If there’s one thing that distinguishes all Wes Anderson movies from the competition is that they are so purely… Andersonian, meaning immediately recognisable.
But what are the visual structures, colours, themes, and motives that make you scream “oh, but that’s definitely Wes Anderson” when you see an individual frame from The Royal Tenenbaums or The Life Aquatic?
I mean, everyone can probably make an educated guess about Anderson’s idiosyncratic style, from the obsessive symmetrical compositions to the surreal/weird/freakish characters, from the incredibly vast colour palettes to the recurring family themes.
But what if there was an objective, quick, and reliable way to analyse his movies? One that doesn’t necessarily rely on a fallacious personal approach to the artwork?

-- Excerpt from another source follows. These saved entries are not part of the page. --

/-- The step of partition `p` is aborted with a status (R453): its work on this stage stops, the activations it has received stand to be
taken again, and the later stages are told (R455). `repair` says that a repair must complete before the replay. While no step with work runs nothing is aborted. -/
def State.abortStep (s : State) (p : Nat) (st : Status) (repair : Bool) : State :=
  match s.part p with
  | none => s
  | some pt =>
    match pt.step with
    | none => s
    | some v =>
      if v.empty then s
      else
        let s0 := (s.abortTiles p pt).modPart p (fun pt =>
          { pt with step := some { v with failed := some (v.failed.getD st), repair := v.repair || repair, finished := false,
                                          amax := 0#32, sat := 0, nan := 0, sfuClamp := 0, sfuNan := 0, taken := [] },
                    ctxs := pt.ctxs.map (fun e => (e.1, BayCtx.atEntry)),
                    xcache := pt.xcache.map (fun x => { x with pinned := none }) })
        let s1 := s0.setVeolo { s0.veolo with inbox := v.taken ++ s0.veolo.inbox }
        if pt.image.any (fun im => decide (im.stage + 1 < beAt im.cart 13 1)) then
          s1.sendMessage 0 .management p (beBytes 1 0x10 ++ beBytes 1 p ++ beBytes 4 v.count)
        else s1

/-- The step of partition `p` fails with a status and an outcome: it is aborted, the failure recorded. -/
def State.failStepAs (s : State) (p : Nat) (st : Status) (repair : Bool) (outcome : Nat) : State :=
  match (s.part p).bind (·.step) with
  | none => s
  | some v => if v.empty then s else (s.recordFault p st outcome v).abortStep p st repair

/-- A failure after which the step is replayed. -/
def State.failStep (s : State) (p : Nat) (st : Status) (repair : Bool) : State := s.failStepAs p st repair 0

/-- A failure that ends work (R457), after which the step is replayed for the rest. -/
def State.failEnding (s : State) (p : Nat) (st : Status) : State := s.failStepAs p st false 2

/-- The step failed. -/
def State.stepFailed (s : State) (p : Nat) : Bool :=
  ((s.part p).bind (·.step)).any (fun v => v.failed.isSome)

/-- An operation that a GO started has reached its final status (R482): 1 table load, 2 bitmap load, 3 loan, 4 return of loans,
5 parameter update. -/
def State.pushGo (s : State) (what p : Nat) (st : Status) : State :=
  s.setLesar { s.lesar with goDone := s.lesar.goDone ++ [(what, p, st)] }

/-! ## Errors found where they are read (R451) -/

/-- The errors that the environment reports as struck in storage. A second error in a word or a burst that has one is uncorrectable (R110,
R251). -/
def State.strike (s : State) (env : List Strike) : State :=
  env.foldl (fun s e =>
    match e with
    | .scratch t r w ue =>
      s.modTile t (fun v =>
        { v with bad := NMap.insert v.bad (64 * r + w % 64) (ue || (NMap.find v.bad (64 * r + w % 64)).isSome) })
    | .flash w ue => s.setFlash { s.flash with badWords := NMap.insert s.flash.badWords w (ue || NMap.get false s.flash.badWords w) }
    | .bank t => s.modTile t (fun v => { v with bankBad := true })
    | .dram b ue => s.setDram { s.dram with bad := NMap.insert s.dram.bad b (ue || (NMap.find s.dram.bad b).isSome) }
    | _ => s) s

/-- Path errors of a command that works for partition `p`: retries of the fabric (R451), parity of stores and queues (R451). Answers
whether the step has failed. -/
def State.pathErrors (s : State) (p : Nat) (env : List Strike) : State :=
  env.foldl (fun s e =>
    match e with
    | .fabric n =>
      let s1 := s.bump .sv 0 0x50 (min n 8)
      if n > 8 then (s1.bump .sv 0 0x54 1).failStep p .uncorrectable false else s1
    | .parity _ => (s.bump .sv 0 0x58 1).failStep p .uncorrectable true
    | _ => s) s

/-- A word of GRAT_ECC_ADDR (Table 8 of Scratchpad and the graticule). -/
def eccWord (ue : Bool) (t r w : Nat) : Word :=
  BitVec.ofNat 32 (2 ^ 31 + (if ue then 2 ^ 30 else 0) + t % 512 * 2 ^ 21 + r % 2048 * 2 ^ 10 + w % 64 * 2 ^ 4)

/-- The struck words of some rows of a tile, counted and recorded for partition `p` as a read finds them (R110, R115). Answers
whether one was uncorrectable. -/
def State.eccFind (s : State) (p t r n : Nat) : State × Bool :=
  ((s.tile t).bad.filter (fun e => decide (64 * r ≤ e.1) && decide (e.1 < 64 * (r + n)))).foldl (fun a e =>
    let s1 := a.1.bump .grat p (if e.2 then 0x0C else 0x08) 1
    (s1.record .grat p 0x10 e.2 (eccWord e.2 t (e.1 / 64) (e.1 % 64)), a.2 || e.2)) (s, false)

/-- Rows read by an engine of partition `p`: none, and the step fails, where a word is uncorrectable (R110). -/
def State.engineRows (s : State) (p t r n : Nat) : State × Option Bytes :=
  let f := s.eccFind p t r n
  if f.2 then (f.1.failStep p .uncorrectable false, none) else (f.1, some (s.rows t r n))

/-- Bytes of a partition's LPDDR5X share read with their errors found: none beyond the share or where a burst is uncorrectable, the
flag telling the latter. -/
def State.shareReadChecked (s : State) (pt : Part) (off n : Nat) : State × Option Bytes × Bool :=
  match pt.dramRuns (pt.dram.length + 1) off n with
  | none => (s, none, false)
  | some rs =>
    let f := rs.foldl (fun (acc : State × Bool) r => let g := acc.1.burstFind r.1 r.2; (g.1, acc.2 || g.2)) (s, false)
    if f.2 then (f.1, none, true)
    else (f.1, some (rs.flatMap (fun r => Mem.readN 0#8 s.mem.dram r.1 r.2)), false)

/-! ## Activations of DRAM rows (R255) -/

/-- The groups of rows next to a group of the same bank. -/
def nextGroups (g : Nat) : List Nat :=
  (if g % 2 ^ 20 = 0 then [] else [g - 1]) ++ (if g % 2 ^ 20 = 2 ^ 13 - 1 then [] else [g + 1])

/-- One access of a requester port to a DRAM row: it activates the row unless the row is open (log entry 20). An activation counts in its
group, which records the port; at the threshold the groups next to it are refreshed at once, and the port is throttled on the bank for the
rest of this window and the whole of the next. -/
def State.activate (s : State) (port ch row : Nat) : State :=
  let bk := ch * 16 + row % 16
  let d := s.dram
  if NMap.find d.openRows bk = some row then s
  else
    let g := bk * 2 ^ 20 + row / 16 / 16
    let n := NMap.get 0 d.acts g + 1
    let s1 := s.setDram { d with openRows := NMap.insert d.openRows bk row, acts := NMap.insert d.acts g n, lastPort := NMap.insert d.lastPort g port }
    let ctl := s.reg .dr 0 0x04
    if n = ctl.field 14 0 then
      (s1.setDram { s1.dram with
        targeted := if ctl.bit 31 then s1.dram.targeted ++ nextGroups g else s1.dram.targeted,
        throttled := s1.dram.throttled.filter (fun e => !(e.1 == port && e.2.1 == bk)) ++ [(port, bk, 2)] }).bump .dr 0 0x08 1
    else s1

/-- The accesses of a run of physical LPDDR5X bytes. -/
def State.touch (s : State) (port a n : Nat) : State :=
  if n = 0 then s
  else
    (List.range ((a + n - 1) / 512 + 1 - a / 512)).foldl (fun s i =>
      let g := 512 * (a / 512 + i)
      (s.activate port (dramChannel g) (dramRow g)).activate port (dramChannel g) (dramRow (g + 448))) s

/-- The accesses of a run of a partition's share. -/
def State.touchShare (s : State) (port : Nat) (pt : Part) (off n : Nat) : State :=
  ((pt.dramRuns (pt.dram.length + 1) off n).getD []).foldl (fun s r => s.touch port r.1 r.2) s

/-- The requester port of a tile's quad (R256). -/
def quadPort (t : Nat) : Nat := t / 4
/-- The requester port of the lent memory of a link. -/
def linkPort (i : Nat) : Nat := 200 + i
/-- The requester port of the expert fetches. -/
def fetchPort : Nat := 256
/-- The requester port of the pause moves. -/
def pausePort : Nat := 257

end Sys2Proof.Machine
end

That’s what drove Yannick Assogba, a software developer and designer, to investigate Anderson’s visual motifs using machine learning, in particular a deep neural network known as “Inception V3”, produced by Google.
“I am a fan of Wes Anderson’s movies and have always found his style to be interesting so I wanted to do something that would give me another way to look at his movies,” he told Mashable.
Assogba uses four of Anderson’s films as source for his project — The Life Aquatic, The Royal Tenenbaums, Fantastic Mr. Fox, and Moonrise Kingdom — from which he extracts a frame every 10 seconds, for a sample of 2,309 frames in total.
As the word “learning” in machine learning reveals, neural networks are programs that have the ability to learn what information is relevant for them after a training process and then build a representation based on that input data.
“During training hundreds of thousands of labeled (i.e. categorized) images are fed into the network and the strengths of connections between nodes is continually adjusted until the network accurately predicts the labels for known images,” explains Assogba.
One of the first tests on Anderson’s movies was about colours.
Assogba built the matrix by recording the amount of red, green, and blue light used to produce each pixel in the movie. The results are quite mesmerising.
In Moonlight Kingdom, for example, a few clusters are clearly highlighted — dark scenes with a blue tint, yellows & browns with blueish horizon, desaturated with yellow highlights and warn greens and yellows. Sounds about right, doesn’t it?
But what happens when we add the other films? Some visual motifs stand out.
For example, a group of frames with a strong blue tint (Richie’s attempted suicide in Tenenbaums, the pirate attack in Life Aquatic) or strong reds, or again dark scenes with a blue tint or in the foreground or background.
So far so good, nothing really that makes you jump on your chair. But things get more complicated (and interesting) once we deal with physical objects in the movies rather than colours.
The deep learning model used by Assogba, Inception V3, is produced by Google and is trained on a collection of labelled images — animals, appliances, birds, furniture, people, etc. — known as ImageNet.
That means the neural network is trained and able to recognise objects from 1,000 of these categories. What happens when we apply that to the Wes Anderson movies?
Well, some hilariously Andersonian themes stand out, as Assogba notes:
– TV screens
– Texts and titles
– Figure on walkway
– Split Screen composition
You could probably argue that those recurring objects are quite self-evident for whoever watches Anderson’s movies with an attentive eye for detail and a basic understanding of his art. But there are differences.
“I’d say a big difference is the amount of time it takes, rather than watch the movies (repeatedly) and rely on our memories or notes, the machine can look at thousands of images from lots of different films and quickly compare them,” he said.
“It can suggest similarities and juxtapositions for a human to look at, some are ones we would find ourselves while others might be surprising or poetic because of imperfections in the algorithms and models.”